**PROVIDED RECORDS**
-- ==== Sys2Proof/Machine/State.lean ====
section
/-! DEFINITION. Machine/State.lean: the engine's state as plain data, its reset, and the reasons a step can stop. -/

namespace Sys2Proof.Machine

/-- Every register of the control port (18_register_index.md, Tables 18-2 to 18-12). Per-instance registers carry their index. -/
inductive RegName where
  | hubId | hubCaps | hubBadAccess | hubCpStatus | hubFmtCtrl | hubSrSeed | hubLayoutFaults | hubQntCtrl
  | hubBroodSpilled | hubPoisonCtrl | hubCheckEvents | hubErrStatus | hubErrMask | hubFenceMaskLo | hubFenceMaskHi
  | hubErrFirst | hubErrFirstTask | hubFenceSel | hubFenceInfo | hubModeStatus | hubIrqPins | hubDone
  | hubBoundaryEvents | hubSbAddr
  | schCtrl | schStatus | schReady | schFetched | schCompleted | schEvents | schWindowFull | schGenActive | schGenIter
  | frgDlOffset | frgPfCtrl | frgPfEvents | frgLight
  | updStatus | updCoefSel | updCoefData | updRowEvents | updQntEvents | updClamped | updPruned | updRegrown
  | updMaskEvents | updCkptStep | updW8Switch | updSpillAdds | updVersionStall
  | lnkCtrl | lnkStatus | lnkOldestStep | lnkEvents | lnkMcastEvents | lnkStaleFlits
  | portCtrl (p : PortId) | portStatus (p : PortId) | portPartnerLo (p : PortId) | portPartnerHi (p : PortId)
  | portErrors (p : PortId) | portTxFlits (p : PortId) | portRxFlits (p : PortId)
  | pwrMode | pwrStatus | pwrPadRelease | pwrVid | clkCombFreq | pwrDvfsEvents | pwrDroopEvents | pwrLimits
  | pwrThrottle | pwrEst | pwrDemandT | pwrThermStatus | pwrThermMask | pwrThermCtrl | pwrTsSel | pwrTsData
  | clkIslSel | clkIslStatus
  | fwpStatus | fwpRestarts | fwpLastRestart | fwpLastPc | fwpWdt
  | mbxCmdHdr | mbxCmdLen | mbxCmdData (i : Fin 16) | mbxCmdCtrl | mbxRspHdr | mbxRspLen | mbxRspData (i : Fin 16)
  | mbxRspCtrl | mbxHost | mbxHbTimeout | mbxHbAge
  | logBaseLo | logBaseHi | logSize | logHead | logTail | logCtrl | logLost | logShadow | logMask (i : Fin 8) | logSeq
  | cfgStatus | cfgImage | cfgMbxRange | cfgReset | cfgFwCtrl | cfgFwWinAddr | cfgFwWinData | cfgFwDmaLo
  | cfgFwDmaHi | cfgFwInfo
  | fusIdLo | fusIdHi | fusFenceLo | fusFenceHi | fusSpareLo | fusSpareHi | fusOptions | fusTrimSel | fusTrimData
  | fusKeyHash (i : Fin 12)
  | cmbStall (c : CombId) (k : Fin 10) | cmbRingStatus (c : CombId) | cmbFrgEvents (c : CombId) | cmbPfSel (c : CombId)
  | cmbPfState (c : CombId) | cmbPfVaLo (c : CombId) | cmbPfVaHi (c : CombId) | cmbPfIdx (c : CombId) (d : Fin 5)
  | cmbPfIdxPos (c : CombId) | cmbEpochFaults (c : CombId) | cmbCheckEvents (c : CombId) | cmbCheckLast (c : CombId)
  | cmbPoisonEvents (c : CombId) | cmbFmtFaults (c : CombId) | cmbLayoutFaults (c : CombId) | cmbOvfLane (c : CombId)
  | cmbOvfSteps (c : CombId) | cmbTrimDropped (c : CombId) | cmbMetaSuspect (c : CombId) | cmbZmapSkipped (c : CombId)
  | cmbObsCtrl (c : CombId) | cmbObsUflow (c : CombId) | cmbObsNonzero (c : CombId) | cmbObsRows (c : CombId)
  | cmbObsHist (c : CombId) | cmbQntEvents (c : CombId) | cmbBroodStatus (c : CombId) | cmbStoreEvents (c : CombId)
  | cmbActHits (c : CombId)
  | frmStatus (c : CombId) (f : FrameId) | frmFreezeDrain (c : CombId) (f : FrameId)
  | frmFreezeRowf (c : CombId) (f : FrameId) | frmFreezeColf (c : CombId) (f : FrameId)
  | frmActiveCycles (c : CombId) (f : FrameId) | frmIntervals (c : CombId) (f : FrameId) | frmReplays (c : CombId) (f : FrameId)
  deriving DecidableEq, Repr, Inhabited

/-- A comb's counters (the RC fields of Table 18-11). -/
inductive CombCtr where
  | stallMem | stallXlat | stallCredit | stallDep | stallDrain | stallVpin | stallReplay | stallDroop | stallThermal
  | stallLink
  | descInvalid | ringShrunk | descRefetch | carouselRefetch
  | epochMismatch | epochStale
  | checkRetries | laneMismatch | slotCrc | fabricRetry
  | linesIn | linesOut
  | nonfiniteRows | badHeaders | scaleFloored
  | misaligned | oobClamped | oobFilled
  | ovfLane | ovfSteps | trimDropped | oorSlots | suspectTiles | trapTiles | zmapSkipped
  | uflow | zeroRows | flatRows | hist (b : Fin 64)
  | wideReruns | ilenCapped | xformAlign
  | actDropped | stepWaits | frozenSkipped
  | actHits
  deriving DecidableEq, Repr, Inhabited

/-- A frame's counters (the RC fields of Table 18-12). -/
inductive FrameCtr where
  | freezeDrain | freezeRowf | freezeColf | active | intervals | ovfReplays | splits
  deriving DecidableEq, Repr, Inhabited

/-- Every counter of the engine: each RC field of the register index under its own name (R6, R445). -/
inductive Ctr where
  | badAccess | hubMisaligned | hubOobClamped | hubOobFilled | broodSpilled | hubFabricRetry | hubLaneMismatch
  | railDrops | writeRejects | sbWakes | linkPhyLost
  | reissued | poisonIn | windowFull
  | parked | unresolved | light
  | frozenRows | skippedPoison | skippedNonfinite | flatRows | scaleFloored | clamped | pruned | regrown
  | regrowShort | repaired | maskNoRoom | switched | noRoom | spillAdds | versionStall
  | repeats | deadlineExp | poisonSums | dropped | replays | staleFlits
  | crcErrors (p : PortId) | retries (p : PortId) | stomped (p : PortId) | signExpanded (p : PortId)
  | txFlits (p : PortId) | rxFlits (p : PortId)
  | heldFreq | heldVid | dips
  | restarts (p : ProcId)
  | mbxIgnored | logLost | authFails
  | comb (c : CombId) (k : CombCtr)
  | frame (c : CombId) (f : FrameId) (k : FrameCtr)
  deriving DecidableEq, Repr, Inhabited

/-- Device memory as the engine sees it (R416): bytes in canonical form (addresses strictly rising, no byte equal to
what an unlisted address reads as) and the rising list of poisoned lines, by line number. -/
structure Mem where
  cells : List Host.Cell := []
  poison : List Nat := []
  deriving DecidableEq, Repr, Inhabited

/-- An accepted write that waits in the posted-write queue (R442). `coef` is the coefficient word of a write of
UPD_COEF_DATA (R575), as a flat index into the table. `fw` names the register of a firmware write that reached the hub after a port
write of it: it takes no entry of the queue, and waits its turn; `stamp` is a port write's place in the order in which writes reach the
hub (R448). -/
structure Posted where
  addr : Nat
  data : Word
  coef : Option Nat := none
  fw : Option RegName := none
  stamp : Nat := 0
  deriving DecidableEq, Repr, Inhabited

/-- The hub's own registers: port read data, error collection, completion flag, hub time, the count of free values drawn,
the interrupt levels held under pad hold (R469). `stamp` counts the port writes accepted, and `fwAt` gives by register its value at the
last write of firmware's own accord (R448). -/
structure Hub where
  rdata : Word := 0
  lastBad : BitVec 16 := 0
  errStatus : Byte := 0
  errFirst : Option (Byte × Byte) := none
  errTask : Nat := 0
  graphDone : Bool := false
  cycle : Nat := 0
  free : Nat := 0
  padIrq : Option (BitVec 4) := none
  stamp : Nat := 0
  fwAt : AMap RegName Nat := []
  deriving DecidableEq, Repr, Inhabited

/-- One comb's fence (R413, HUB_FENCE_INFO): cause 0 is not fenced. -/
structure Fence where
  cause : Nat := 0
  frame : Nat := 0
  pending : Bool := false
  deriving DecidableEq, Repr, Inhabited

/-- Engine states of Table 15-1. -/
inductive EngState where
  | off | fuseLoad | configLoad | awaitFw | fwCheck | run | refused | orphaned | recovery | test
  deriving DecidableEq, Repr, Inhabited

/-- RUN substates of Table 17-5. -/
inductive PState where
  | active | idle | nap | hibernate
  deriving DecidableEq, Repr, Inhabited

/-- Image result of CFG_STATUS (R491). -/
inductive ImageResult where
  | notRead | ok | absent | badMagic | badFormat | badLength | badCrc | badRecord
  deriving DecidableEq, Repr, Inhabited

/-- Firmware result of CFG_STATUS (R497). -/
inductive FwResult where
  | none | loading | checking | authOk | authFail | badImage | versionRange | refused
  deriving DecidableEq, Repr, Inhabited

/-- One entry of the LINK record (Table 15-6). -/
structure LinkCfg where
  laneMap : BitVec 24 := 0
  polarity : Byte := 0
  role : Byte := 0
  maxVer : Byte := 0
  deriving DecidableEq, Repr, Inhabited

/-- The configuration in effect: Table 15-6's records or its last column. F32 values as bits. `hasLink` tells that the image holds a LINK
record: without one no port trains. -/
structure Image where
  limits : List Nat := [760, 590, 300]
  defaultEnv : Nat := 1
  holdUs : Nat := 50
  thermal : List Word := [0x42BE0000, 0x3CA3D70A, 0x3B03126F, 0x3CF5C28F, 0x3FC00000, 0x3CA3D70A, 0x43340000,
    0x41A00000, 0x44FA0000, 0x420C0000]
  link : List LinkCfg := List.replicate 18 {}
  hasLink : Bool := false
  mbxMin : Byte × Byte := (3, 0)
  mbxMax : Byte × Byte := (3, 2)
  sbAddr : BitVec 7 := 0x5A
  actDepth : Nat := 4
  fences : List Nat := []
  calib : List Byte := []
  deriving DecidableEq, Repr, Inhabited
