/-- An unresolvable fault has ended a write stream: every write of it that has not completed is dropped, those still to come as well (R289). -/
def writesLost (e : Engine) (w : Writer) : Bool :=
  match e.sch.run, writerTask w with
  | some g, some i => g.tasks.any fun t => t.index == i && t.lost
  | _, _ => false

/-- One write of a line, which waits for its channel's grant (R267); none for a stream that an unresolvable fault has ended. -/
def sendLine (e : Engine) (who : Writer) (line : Nat) (bytes : List (Nat × Byte)) (poison : Bool) (clean : Bool := false) : Engine :=
  let w : WriteReq := { chan := chanOf line, line := line, bytes := bytes, poison := poison, who := who, clean := clean }
  { e with mp := { e.mp with writes := e.mp.writes ++ if writesLost e who then [] else [w] } }

/-- The bytes of a range that fall in one line, with their offsets. -/
def linePart (a : Nat) (bs : List Byte) (line : Nat) : List (Nat × Byte) :=
  ((List.range bs.length).zip bs).filterMap fun p =>
    let x := (a + p.1) % 2 ^ 52
    if x / 64 = line then some (x % 64, p.2) else none

/-- Bytes sent to memory, line by line; `poison` gives each line's mark. -/
def sendBytes (e : Engine) (who : Writer) (a : Nat) (bs : List Byte) (poison : Nat → Bool) : Engine :=
  (dedup ((linesOf a bs.length).map (· % 2 ^ 46))).foldl (fun e l => sendLine e who l (linePart a bs l) (poison l)) e

/-- Bytes sent with one mark for all their lines. -/
def sendAll (e : Engine) (who : Writer) (a : Nat) (bs : List Byte) (poison : Bool) : Engine :=
  sendBytes e who a bs fun _ => poison

/-- +0 over n bytes, the marks of their lines removed (R210). -/
def sendClear (e : Engine) (who : Writer) (a n : Nat) : Engine :=
  (dedup ((linesOf a n).map (· % 2 ^ 46))).foldl (fun e l => sendLine e who l (linePart a (List.replicate n 0) l) false true) e

/-- The outstanding writes of a task still unanswered, parked ones included (R289, R301). -/
def writesOpen (e : Engine) (task : Nat) : Bool :=
  e.mp.writes.any fun w => match w.who with
    | .comb _ _ t => t == task
    | .hub t => t == task
    | .cap t => t == task
    | .link t => t == task
    | .firmware | .log => false

/-! ### The control port's posted writes -/

/-- A queued write's register. -/
def postedReg (p : Posted) : Option RegName := match p.fw with | some r => some r | none => regAt p.addr

/-- The accepted port writes that wait: the entries of the queue in use (R442, POSTED). -/
def portWrites (ps : List Posted) : Nat := countIf (fun p => p.fw.isNone) ps

/-- The bits of a register that firmware writes of its own accord: TRIP_C, ENABLE of a port, else all. -/
def fwBits : RegName → Nat
  | .pwrThermCtrl => 0xFF00
  | .portCtrl _ => 1
  | _ => 0xFFFFFFFF

/-- A later write of the register by firmware has overtaken a port write that still waits (R448). -/
def overtaken (e : Engine) (p : Posted) (r : RegName) : Bool :=
  p.fw.isNone && match e.hub.fwAt.find? fun x => x.1 == r with | some x => decide (p.stamp ≤ x.2) | none => false

/-- What a queued write still writes to its register: nothing of what firmware wrote after it, since the later write wins (R448). -/
def takenData (e : Engine) (p : Posted) (r : RegName) : Option Word :=
  if !overtaken e p r then some p.data
  else if fwBits r = 0xFFFFFFFF then none
  else some (w32 (p.data.toNat - Nat.land p.data.toNat (fwBits r) + Nat.land (rwVal e r) (fwBits r)))

/-- Firmware writes a register of its own accord: the write reaches the hub after every port write accepted so far. -/
def fwMark (e : Engine) (r : RegName) : Engine := { e with hub := { e.hub with fwAt := assign e.hub.fwAt r e.hub.stamp } }

/-- Whether an accepted write of a register still waits. -/
def postedFor (ps : List Posted) (r : RegName) : Bool := ps.any fun p => postedReg p == some r

/-- A port is enabled by fuse (R368, R568); none before FUSE_LOAD. -/
def portFuseOn (e : Engine) (p : PortId) : Bool := bit (elemD e.boot.fuses 18 0).toNat p.val

/-- What a register's RW fields hold after a queued write of `data`; none where the write is ignored (R496, R509, R568).
The selection of UPD_COEF_SEL is held at the port and took the write when it was accepted (R575). -/
def rwStore (e : Engine) (r : RegName) (old data : Nat) : Option Nat :=
  match r with
  | .mbxCmdHdr | .mbxCmdLen | .mbxCmdData _ => if e.mbx.busy then none else some (Nat.land data (rwMask r))
  | .cfgFwWinAddr | .cfgFwDmaLo | .cfgFwDmaHi =>
    if e.boot.state = .awaitFw then some (Nat.land data (rwMask r)) else none
  | .portCtrl p =>
    some (if portFuseOn e p then Nat.land data 0x7 else Nat.land data 0x6 + Nat.land old 0x1)
  | .updCoefSel => none
  | .logMask 0 => some (Nat.lor (Nat.land data (rwMask r)) 1)
  | _ => if rwMask r = 0 then none else some (Nat.land data (rwMask r))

**WORK INSTRUCTION**
Transcribe the records above exactly, beginning at the line that contains "e.mp.writes.any fun w => match w.who with" and ending with the line that contains "else some (w32", both included, and nothing else.

**RESPONSE TO THE TASK**
  e.mp.writes.any fun w => match w.who with
    | .comb _ _ t => t == task
    | .hub t => t == task
    | .cap t => t == task
    | .link t => t == task
    | .firmware | .log => false

/-! ### The control port's posted writes -/

/-- A queued write's register. -/
def postedReg (p : Posted) : Option RegName := match p.fw with | some r => some r | none => regAt p.addr

/-- The accepted port writes that wait: the entries of the queue in use (R442, POSTED). -/
def portWrites (ps : List Posted) : Nat := countIf (fun p => p.fw.isNone) ps

/-- The bits of a register that firmware writes of its own accord: TRIP_C, ENABLE of a port, else all. -/
def fwBits : RegName → Nat
  | .pwrThermCtrl => 0xFF00
  | .portCtrl _ => 1
  | _ => 0xFFFFFFFF

/-- A later write of the register by firmware has overtaken a port write that still waits (R448). -/
def overtaken (e : Engine) (p : Posted) (r : RegName) : Bool :=
  p.fw.isNone && match e.hub.fwAt.find? fun x => x.1 == r with | some x => decide (p.stamp ≤ x.2) | none => false

/-- What a queued write still writes to its register: nothing of what firmware wrote after it, since the later write wins (R448). -/
def takenData (e : Engine) (p : Posted) (r : RegName) : Option Word :=
  if !overtaken e p r then some p.data
  else if fwBits r = 0xFFFFFFFF then none
  else some (w32 (p.data.toNat - Nat.land p.data.toNat (fwBits r) + Nat.land (rwVal e r) (fwBits r)))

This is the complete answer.